§ **About this task**:
Among the lines below, restate word for word only those from the line with "sizeZero : s.ms = .none → s.size = 0" through the line with "matrix : MatrixInv s", with both end lines kept.

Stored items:
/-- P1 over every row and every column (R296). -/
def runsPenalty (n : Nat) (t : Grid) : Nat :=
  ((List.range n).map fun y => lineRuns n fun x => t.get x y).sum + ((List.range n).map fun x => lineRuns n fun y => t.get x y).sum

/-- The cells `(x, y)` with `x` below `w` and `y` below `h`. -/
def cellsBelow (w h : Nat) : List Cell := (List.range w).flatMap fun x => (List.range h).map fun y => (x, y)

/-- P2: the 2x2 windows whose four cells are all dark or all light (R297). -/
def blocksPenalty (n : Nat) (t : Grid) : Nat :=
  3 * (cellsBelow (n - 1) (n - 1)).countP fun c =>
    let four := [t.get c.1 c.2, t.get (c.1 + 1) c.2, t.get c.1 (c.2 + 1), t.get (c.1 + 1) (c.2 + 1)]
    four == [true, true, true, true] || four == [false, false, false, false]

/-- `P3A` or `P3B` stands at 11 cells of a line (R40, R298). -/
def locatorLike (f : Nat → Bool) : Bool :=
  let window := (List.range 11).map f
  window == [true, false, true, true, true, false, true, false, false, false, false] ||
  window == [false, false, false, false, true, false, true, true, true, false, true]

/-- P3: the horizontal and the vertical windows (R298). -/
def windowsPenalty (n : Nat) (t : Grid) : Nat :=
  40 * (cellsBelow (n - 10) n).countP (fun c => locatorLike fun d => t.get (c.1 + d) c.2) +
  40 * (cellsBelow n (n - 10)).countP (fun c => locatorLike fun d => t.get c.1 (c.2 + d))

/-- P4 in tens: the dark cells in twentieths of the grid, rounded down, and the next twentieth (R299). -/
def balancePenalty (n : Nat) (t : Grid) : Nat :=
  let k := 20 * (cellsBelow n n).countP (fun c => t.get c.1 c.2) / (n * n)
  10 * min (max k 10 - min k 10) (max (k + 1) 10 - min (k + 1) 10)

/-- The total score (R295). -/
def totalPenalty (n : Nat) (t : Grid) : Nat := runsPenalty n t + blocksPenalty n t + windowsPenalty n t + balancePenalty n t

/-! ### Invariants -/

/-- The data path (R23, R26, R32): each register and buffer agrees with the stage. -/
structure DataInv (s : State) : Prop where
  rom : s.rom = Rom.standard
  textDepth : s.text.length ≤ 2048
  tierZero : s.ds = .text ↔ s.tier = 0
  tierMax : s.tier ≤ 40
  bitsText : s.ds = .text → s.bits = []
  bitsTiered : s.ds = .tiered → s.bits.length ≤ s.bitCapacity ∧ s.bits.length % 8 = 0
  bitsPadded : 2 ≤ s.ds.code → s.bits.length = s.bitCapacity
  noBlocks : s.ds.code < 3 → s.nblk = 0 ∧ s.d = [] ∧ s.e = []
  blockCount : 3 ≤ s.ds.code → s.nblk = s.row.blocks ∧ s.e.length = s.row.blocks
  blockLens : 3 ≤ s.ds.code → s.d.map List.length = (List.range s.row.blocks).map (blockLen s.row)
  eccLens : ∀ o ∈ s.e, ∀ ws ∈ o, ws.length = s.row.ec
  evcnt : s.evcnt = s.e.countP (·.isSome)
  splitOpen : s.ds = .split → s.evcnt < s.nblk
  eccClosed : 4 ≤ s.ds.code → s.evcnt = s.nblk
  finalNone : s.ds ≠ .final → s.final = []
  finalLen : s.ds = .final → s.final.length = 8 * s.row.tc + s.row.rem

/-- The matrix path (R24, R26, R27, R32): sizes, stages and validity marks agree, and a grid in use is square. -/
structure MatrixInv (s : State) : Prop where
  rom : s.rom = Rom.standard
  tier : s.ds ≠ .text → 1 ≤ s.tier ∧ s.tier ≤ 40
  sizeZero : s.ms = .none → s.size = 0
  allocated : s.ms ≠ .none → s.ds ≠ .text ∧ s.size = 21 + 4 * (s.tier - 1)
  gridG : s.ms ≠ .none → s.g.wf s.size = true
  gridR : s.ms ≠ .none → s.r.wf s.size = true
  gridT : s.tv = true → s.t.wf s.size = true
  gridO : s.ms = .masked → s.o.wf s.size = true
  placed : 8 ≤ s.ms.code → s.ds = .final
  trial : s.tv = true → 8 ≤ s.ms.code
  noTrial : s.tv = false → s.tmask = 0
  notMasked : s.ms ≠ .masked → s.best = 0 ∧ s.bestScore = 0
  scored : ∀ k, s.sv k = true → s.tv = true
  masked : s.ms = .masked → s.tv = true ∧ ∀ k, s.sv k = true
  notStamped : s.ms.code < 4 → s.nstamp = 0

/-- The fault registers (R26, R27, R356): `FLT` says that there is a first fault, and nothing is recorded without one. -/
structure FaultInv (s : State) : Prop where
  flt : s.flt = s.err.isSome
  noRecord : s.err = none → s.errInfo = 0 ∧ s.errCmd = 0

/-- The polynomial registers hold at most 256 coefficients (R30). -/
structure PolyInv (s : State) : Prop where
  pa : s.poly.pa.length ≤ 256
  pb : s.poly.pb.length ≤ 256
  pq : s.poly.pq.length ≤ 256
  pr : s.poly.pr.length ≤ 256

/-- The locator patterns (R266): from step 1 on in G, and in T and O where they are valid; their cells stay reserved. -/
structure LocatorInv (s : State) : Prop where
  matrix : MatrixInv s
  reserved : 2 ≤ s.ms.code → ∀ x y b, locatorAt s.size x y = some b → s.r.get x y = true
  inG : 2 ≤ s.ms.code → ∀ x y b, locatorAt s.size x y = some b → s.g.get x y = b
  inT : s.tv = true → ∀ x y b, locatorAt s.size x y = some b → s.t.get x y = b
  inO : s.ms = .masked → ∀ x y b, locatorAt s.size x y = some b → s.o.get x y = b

§ **Response for this exercise**:
  sizeZero : s.ms = .none → s.size = 0
  allocated : s.ms ≠ .none → s.ds ≠ .text ∧ s.size = 21 + 4 * (s.tier - 1)
  gridG : s.ms ≠ .none → s.g.wf s.size = true
  gridR : s.ms ≠ .none → s.r.wf s.size = true
  gridT : s.tv = true → s.t.wf s.size = true
  gridO : s.ms = .masked → s.o.wf s.size = true
  placed : 8 ≤ s.ms.code → s.ds = .final
  trial : s.tv = true → 8 ≤ s.ms.code
  noTrial : s.tv = false → s.tmask = 0
  notMasked : s.ms ≠ .masked → s.best = 0 ∧ s.bestScore = 0
  scored : ∀ k, s.sv k = true → s.tv = true
  masked : s.ms = .masked → s.tv = true ∧ ∀ k, s.sv k = true
  notStamped : s.ms.code < 4 → s.nstamp = 0

/-- The fault registers (R26, R27, R356): `FLT` says that there is a first fault, and nothing is recorded without one. -/
structure FaultInv (s : State) : Prop where
  flt : s.flt = s.err.isSome
  noRecord : s.err = none → s.errInfo = 0 ∧ s.errCmd = 0

/-- The polynomial registers hold at most 256 coefficients (R30). -/
structure PolyInv (s : State) : Prop where
  pa : s.poly.pa.length ≤ 256
  pb : s.poly.pb.length ≤ 256
  pq : s.poly.pq.length ≤ 256
  pr : s.poly.pr.length ≤ 256

/-- The locator patterns (R266): from step 1 on in G, and in T and O where they are valid; their cells stay reserved. -/
structure LocatorInv (s : State) : Prop where
  matrix : MatrixInv s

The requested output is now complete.